La scène musicale française est trop déprimante pour moi. A New York il y a une sorte d’électricité qui rend la créativité encore plus forte. C’est inspirant!

 

Sur Lets’ Get Lost, tu parles de Samois et d’une douce folie qui t’en tient éloignée. Qu’est-ce que cette douce folie ?

C’est New York. J’y suis pour la musique mais la France me manque : les amis, les gens, la nourriture, la beauté, la nature. Seulement, la scène musicale française est trop déprimante pour moi.

C’est-à-dire ?

Eh bien je trouve que les musiciens ici ont tendance à se reposer sur leurs lauriers ! En cause : l’intermittence. C’est une ambiance tellement différente là-bas ! Même s’ils ne jouent pas de concerts, les musiciens ici sont payés. Donc ils sont tranquilles. Il faut se lever tôt le matin pour les faire sortir et faire une session pour juste jouer sans que ce soit un concert. Si ce n’est pas payé, ils ne vont pas se motiver pour aller jouer. Et aussi, beaucoup de musiciens ne vont pas sortir pour aller écouter des concerts ou aller voir leurs amis. Pas tous, bien sûr, mais un certain nombre ne sortent que pour jouer alors qu’à New York, les clubs sont toujours pleins de musiciens ! Les musiciens sont toujours dehors pour essayer de rencontrer d’autres musiciens, faire des projets, faire des sessions pendant la journée. Ils ont le « feu aux fesses » parce que si tu ne joues pas, tu ne manges pas ! Il y a donc une sorte d’électricité qui rend la créativité encore plus forte. C’est inspirant!
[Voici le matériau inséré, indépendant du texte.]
-- ==== Sys2Proof/Safety.lean ====
section
/-! DEFINITION. What a sound state is (spec/10_state.md R39, spec/70_reset_and_hazards.md R172), what the block answers to
a command (spec/60_exceptions.md R152), and the runs and comparisons of states that the claims speak of. -/

namespace Sys2Proof.Machine

open Sys2Proof

/-! ### The invariant -/

/-- A binary32 value in [0, 1), not NaN (R39, R103). -/
def InUnit (w : Word) : Prop := fle posZero w = true ∧ flt w one = true

/-- R39's bounds of one grain: COUNT <= LIFE <= LIFE_MAX, and an active grain has COUNT < LIFE (so LIFE >= 1). -/
structure GrainOk (g : Grain) : Prop where
  count_le : g.count.toNat ≤ g.life.toNat
  life_le : g.life.toNat ≤ Config.lifeMax
  count_lt : g.active = true → g.count.toNat < g.life.toNat

/-- The states the block can be in: R39's invariant, the reset values while CFG = 0 (R40, R172), the storage in its
canonical form, and LAST_ERR held exactly while ILL is set (R32, R153; spec/90_conflicts.md C11). -/
structure Inv (s : State) : Prop where
  params : paramsOk s.params = true
  pool : s.grains.length = s.params.pool
  grains : ∀ g ∈ s.grains, GrainOk g
  phase : InUnit s.phase
  mem : Memory.wf s.params.dlMax s.buf = true
  ring : s.cfg = true →
    sampleRateOk s.sr = true ∧ s.wptr.toNat < s.n.toNat ∧ 3 ≤ s.n.toNat ∧ s.n.toNat ≤ s.params.dlMax
  unconfigured : s.cfg = false →
    s.sr = 0 ∧ s.n = 0 ∧ s.wptr = 0 ∧ s.phase = 0 ∧ s.dprev = 0 ∧ ∀ g ∈ s.grains, g = Grain.reset
  errors : s.status.ill = true ↔ s.status.lastErr ≠ .ok

/-! ### What a command is answered -/

/-- The commands that need CFG = 1 (R71). -/
def needsCfg : Instr → Bool
  | .processN _ _ | .processH _ _ _ | .dlWrite _ | .dlRead _ | .dlPeek _ | .phStep _ | .dtStep _ | .grSet _ _ _ _
  | .grStep _ _ | .mix _ => true
  | .nop | .init _ | .rdreg _ | .clrstat | .grFree _ | .grRd _ _ | .p2s _ | .gfreq _ _ | .wsize _ | .alloc => false

/-- The response code of a decoded command, from the cause table of R152 in the priority of R154. -/
def expectedRsp (i : Instr) (s : State) : Rsp :=
  if needsCfg i = true ∧ s.cfg = false then .notConfigured
  else if i.wf s.params = false then .badIndex
  else match i with
    | .init sr => if sampleRateOk sr = false then .badSampleRate
        else if fitsCapacity s.params sr = false then .capacity else .ok
    | .dlPeek k => if s.n.toNat ≤ k.toNat then .badIndex else .ok
    | .nop | .processN _ _ | .processH _ _ _ | .rdreg _ | .clrstat | .dlWrite _ | .dlRead _ | .phStep _ | .dtStep _
    | .grSet _ _ _ _ | .grStep _ _ | .grFree _ | .grRd _ _ | .p2s _ | .gfreq _ _ | .wsize _ | .alloc | .mix _ => .ok

/-- The commands of the per-sample process (R144, R145). -/
def isProcess : Instr → Bool
  | .processN _ _ | .processH _ _ _ => true
  | .nop | .init _ | .rdreg _ | .clrstat | .dlWrite _ | .dlRead _ | .dlPeek _ | .phStep _ | .dtStep _ | .grSet _ _ _ _
  | .grStep _ _ | .grFree _ | .grRd _ _ | .p2s _ | .gfreq _ _ | .wsize _ | .alloc | .mix _ => false

/-- The commands with no side effect at all (R53, R81): their only effect is the response. -/
def isPure : Instr → Bool
  | .nop | .rdreg _ | .dlPeek _ | .grFree _ | .grRd _ _ | .p2s _ | .gfreq _ _ | .wsize _ | .alloc => true
  | .init _ | .processN _ _ | .processH _ _ _ | .clrstat | .dlWrite _ | .dlRead _ | .phStep _ | .dtStep _
  | .grSet _ _ _ _ | .grStep _ _ | .mix _ => false

/-! ### What sets a warning -/

/-- A PROCESS_H with pitch p and hint h detects a trigger: the hint is valid (R142), and with sp the speed of the pitch
used and gf the grain frequency, the phase that PH_STEP would give at gf x VOICES lies below DPREV (R106, R143). -/
def detectsTrigger (s : State) (p h : Word) : Bool :=
  let sp := fsub one (exp2 s.params.prims (fdiv (pitchUsed s.params p) twelve))
  let step := fdiv (fmul (grainFreq s.params h sp) (f32 s.params.voices)) s.sr
  flt posZero h && fle h (fmul s.sr half) && flt (fsub (wrapPhase (fadd s.phase step)) s.dprev) posZero

/-- A read at this offset is clamped: it is NaN, below 0.0 or above N - 2 (R93). -/
def readClamps (s : State) (o : Word) : Bool := isNaN o || flt o posZero || flt (f32 (s.n.toNat - 2)) o

/-- A step of this grain clamps its read; a free grain reads nothing (R93, R117). -/
def grainClamps (s : State) (g : Grain) : Bool := g.active && readClamps s g.offset

/-- The offset at which a PROCESS_H with pitch p and hint h sets a grain, if it sets one (R113, R143). -/
def triggerOffset (s : State) (p h : Word) : Word :=
  let sp := fsub one (exp2 s.params.prims (fdiv (pitchUsed s.params p) twelve))
  startOffset sp (lifetime s.sr (fdiv thousand (grainFreq s.params h sp)))

/-- A PROCESS pitch that is not used as it is: NaN or outside [MIN_PITCH, MAX_PITCH] (R141). -/
def pitchOutside (s : State) (p : Word) : Bool := isNaN p || flt p s.params.minPitch || flt s.params.maxPitch p

/-- The warnings of R155 that a command causes where it runs: DROP, PCLAMP, HINVAL and RCLAMP of R32's "set by" column.
The mixer reads for every active grain, and after a trigger for the grain it set, if a slot was free. -/
def warnings (s : State) : Instr → Status
  | .processN _ p =>
    { Status.reset with pclamp := pitchOutside s p, rclamp := s.grains.any (grainClamps s) }
  | .processH _ p h =>
    { Status.reset with
      drop := detectsTrigger s p h && s.grains.all (fun g => g.active)
      pclamp := pitchOutside s p
      hinval := !(flt posZero h && fle h (fmul s.sr half))
      rclamp := s.grains.any (grainClamps s)
        || (detectsTrigger s p h && s.grains.any (fun g => !g.active) && readClamps s (triggerOffset s p h)) }
  | .dlRead o => { Status.reset with rclamp := readClamps s o }
  | .grStep slot _ => { Status.reset with rclamp := (s.grains[slot.toNat]?.map (grainClamps s)).getD false }
  | .mix _ => { Status.reset with rclamp := s.grains.any (grainClamps s) }
  | .nop | .init _ | .rdreg _ | .clrstat | .dlWrite _ | .dlPeek _ | .phStep _ | .dtStep _ | .grSet _ _ _ _ | .grFree _
  | .grRd _ _ | .p2s _ | .gfreq _ _ | .wsize _ | .alloc => Status.reset

/-! ### Runs of commands and comparisons of states -/

/-- A list of commands run one after the other (R56). -/
def execAll : List Instr → State → Result
  | [], s => .next s
  | i :: is, s =>
    match exec i s with
    | .next t => execAll is t
    | .fault r => .fault r
    | .refused r => .refused r

/-- The output of one grain in a state: R117's returned value, without the step's effects. -/
def grainOutput (s : State) (g : Grain) : Word :=
  if g.active then
    fmul (interpolate s (clampOffset s g.offset).1) (env s.params (fdiv (f32 g.count.toNat) (f32 g.life.toNat)))
  else posZero

/-- One grain after a step with live speed sp (R117). -/
def grainAfter (sp : Word) (g : Grain) : Grain := if g.active then advanced sp g else g

/-- The states that no command tells apart: equal but for the slots of BUF no command can reach, which are all of them
while CFG = 0 and those from N up while CFG = 1 (R27, R54, R172). -/
def SameReachable (s s' : State) : Prop :=
  s' = { s with buf := s'.buf } ∧ (s.cfg = true → ∀ k, k < s.n.toNat → memRead s'.buf k = memRead s.buf k)

/-- A step from `s` neither faults nor is refused: what a safe run is made of. -/
def Runs (s : State) : Prop := ∃ t, step s = .next t

end Sys2Proof.Machine
end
Parallèlement à ce statut social et économique de musicien, est-ce que tu ressens cette différence sur la musique qui est jouée ?

La scène qui m’a attirée en France, c’est le jazz manouche parce qu’elle vient d’ici. Le jazz moderne ici me parle moins. En fait, quand je suis tombée amoureuse du jazz manouche, ce n’est pas parce que j’ai entendu la musique et que j’ai trouvé ça chouette. C’est parce que je l’ai entendue depuis que je suis toute petite et que j’ai grandi à Samois. Tous les ans, j’allais au festival pas pour la musique, mais plutôt pour les crêpes (rires). Et une fois que j’ai rencontré les manouches et qu’ils m’ont prise sous leur aile et qu’ils m’ont adoptée, je suis tombée amoureuse de leur culture, de leur manière d’être et de vivre, de leur manière de parler. J’ai alors compris d’où venait la musique. C’est une musique qui pousse à vivre l’instant présent. On ne sait pas ce qui va se passer, on est dans l’improvisation. Je suis ensuite partie à New York pour comprendre la musique américaine. Et donc pour moi, c’est là-bas qu’elle vit vraiment, c’est là-bas que se trouve la véritable énergie du jazz. Tandis qu’ici, l’énergie, je la trouve dans le côté manouche.

A New-York, tu as retrouvé cet aspect culturel au-delà de la musique, dans la manière de la vivre ?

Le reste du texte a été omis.